◆ **Task**:
Give again only those lines from the start of the entries through the line holding "theorem answered_continueBoard : Answered", leaving them as they are.

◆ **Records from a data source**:
──────────────────────────────

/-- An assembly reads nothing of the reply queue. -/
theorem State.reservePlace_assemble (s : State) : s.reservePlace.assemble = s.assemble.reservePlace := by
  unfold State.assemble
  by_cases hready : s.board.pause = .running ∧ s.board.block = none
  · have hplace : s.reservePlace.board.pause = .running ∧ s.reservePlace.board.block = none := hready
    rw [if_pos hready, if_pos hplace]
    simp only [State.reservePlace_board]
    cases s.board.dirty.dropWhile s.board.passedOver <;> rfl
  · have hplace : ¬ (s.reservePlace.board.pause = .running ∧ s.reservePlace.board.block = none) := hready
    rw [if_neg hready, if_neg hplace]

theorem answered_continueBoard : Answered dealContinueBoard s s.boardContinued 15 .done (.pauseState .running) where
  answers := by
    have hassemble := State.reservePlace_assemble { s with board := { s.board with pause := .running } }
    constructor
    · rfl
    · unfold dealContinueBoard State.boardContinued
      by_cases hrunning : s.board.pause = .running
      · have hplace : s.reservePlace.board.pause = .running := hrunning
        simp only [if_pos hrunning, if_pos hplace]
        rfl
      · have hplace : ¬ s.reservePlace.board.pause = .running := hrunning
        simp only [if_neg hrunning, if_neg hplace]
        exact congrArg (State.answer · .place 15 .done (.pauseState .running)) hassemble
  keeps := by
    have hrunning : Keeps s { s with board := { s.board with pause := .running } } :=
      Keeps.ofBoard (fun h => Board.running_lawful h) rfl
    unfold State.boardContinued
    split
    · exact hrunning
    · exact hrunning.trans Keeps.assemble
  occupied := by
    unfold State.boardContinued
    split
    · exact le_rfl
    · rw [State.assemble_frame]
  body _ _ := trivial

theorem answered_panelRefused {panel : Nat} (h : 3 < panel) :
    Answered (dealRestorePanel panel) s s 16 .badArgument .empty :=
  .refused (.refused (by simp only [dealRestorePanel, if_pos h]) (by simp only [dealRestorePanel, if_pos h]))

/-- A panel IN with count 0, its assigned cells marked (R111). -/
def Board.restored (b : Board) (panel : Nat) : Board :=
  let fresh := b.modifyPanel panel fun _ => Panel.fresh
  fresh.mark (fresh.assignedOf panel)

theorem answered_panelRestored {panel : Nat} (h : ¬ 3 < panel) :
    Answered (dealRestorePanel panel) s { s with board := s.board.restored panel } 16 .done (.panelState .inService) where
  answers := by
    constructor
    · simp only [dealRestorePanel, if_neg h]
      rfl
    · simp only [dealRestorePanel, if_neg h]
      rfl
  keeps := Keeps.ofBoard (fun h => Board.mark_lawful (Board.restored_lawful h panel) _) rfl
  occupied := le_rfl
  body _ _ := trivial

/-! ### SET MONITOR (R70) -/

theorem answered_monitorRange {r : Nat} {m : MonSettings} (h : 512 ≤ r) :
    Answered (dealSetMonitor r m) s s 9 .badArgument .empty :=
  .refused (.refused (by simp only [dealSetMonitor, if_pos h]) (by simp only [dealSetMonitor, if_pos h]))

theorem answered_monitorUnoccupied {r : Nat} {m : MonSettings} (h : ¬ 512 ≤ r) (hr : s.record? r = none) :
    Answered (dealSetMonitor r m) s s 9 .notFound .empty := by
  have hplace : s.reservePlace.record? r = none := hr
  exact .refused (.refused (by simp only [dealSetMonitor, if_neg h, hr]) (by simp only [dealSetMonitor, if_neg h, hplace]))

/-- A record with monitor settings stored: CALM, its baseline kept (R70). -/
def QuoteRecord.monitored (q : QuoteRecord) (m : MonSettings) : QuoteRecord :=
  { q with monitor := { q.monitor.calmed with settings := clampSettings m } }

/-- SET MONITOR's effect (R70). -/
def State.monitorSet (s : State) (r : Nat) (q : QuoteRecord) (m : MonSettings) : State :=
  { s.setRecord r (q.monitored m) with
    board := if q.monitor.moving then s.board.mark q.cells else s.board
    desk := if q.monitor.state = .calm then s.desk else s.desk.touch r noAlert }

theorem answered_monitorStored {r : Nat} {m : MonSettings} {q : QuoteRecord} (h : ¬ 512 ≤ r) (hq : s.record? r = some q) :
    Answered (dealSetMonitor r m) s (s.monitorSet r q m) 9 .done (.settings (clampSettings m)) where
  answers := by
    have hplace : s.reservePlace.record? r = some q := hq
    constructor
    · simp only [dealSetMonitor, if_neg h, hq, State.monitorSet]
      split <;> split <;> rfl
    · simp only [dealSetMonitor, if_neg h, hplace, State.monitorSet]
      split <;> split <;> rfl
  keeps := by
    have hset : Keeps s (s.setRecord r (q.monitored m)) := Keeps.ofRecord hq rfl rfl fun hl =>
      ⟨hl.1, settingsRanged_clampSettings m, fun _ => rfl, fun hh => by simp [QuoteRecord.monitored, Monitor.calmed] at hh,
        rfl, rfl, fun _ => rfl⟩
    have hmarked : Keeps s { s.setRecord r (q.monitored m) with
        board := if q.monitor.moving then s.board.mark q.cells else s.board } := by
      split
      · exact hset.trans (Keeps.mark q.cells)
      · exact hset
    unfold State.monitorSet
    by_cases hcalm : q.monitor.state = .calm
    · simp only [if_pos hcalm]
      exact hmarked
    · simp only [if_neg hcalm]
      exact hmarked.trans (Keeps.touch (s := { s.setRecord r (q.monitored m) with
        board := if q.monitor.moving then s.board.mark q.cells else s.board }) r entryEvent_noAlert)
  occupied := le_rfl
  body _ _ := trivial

──────────────────────────────

◆ **Written response**:
/-- An assembly reads nothing of the reply queue. -/
theorem State.reservePlace_assemble (s : State) : s.reservePlace.assemble = s.assemble.reservePlace := by
  unfold State.assemble
  by_cases hready : s.board.pause = .running ∧ s.board.block = none
  · have hplace : s.reservePlace.board.pause = .running ∧ s.reservePlace.board.block = none := hready
    rw [if_pos hready, if_pos hplace]
    simp only [State.reservePlace_board]
    cases s.board.dirty.dropWhile s.board.passedOver <;> rfl
  · have hplace : ¬ (s.reservePlace.board.pause = .running ∧ s.reservePlace.board.block = none) := hready
    rw [if_neg hready, if_neg hplace]

theorem answered_continueBoard : Answered dealContinueBoard s s.boardContinued 15 .done (.pauseState .running) where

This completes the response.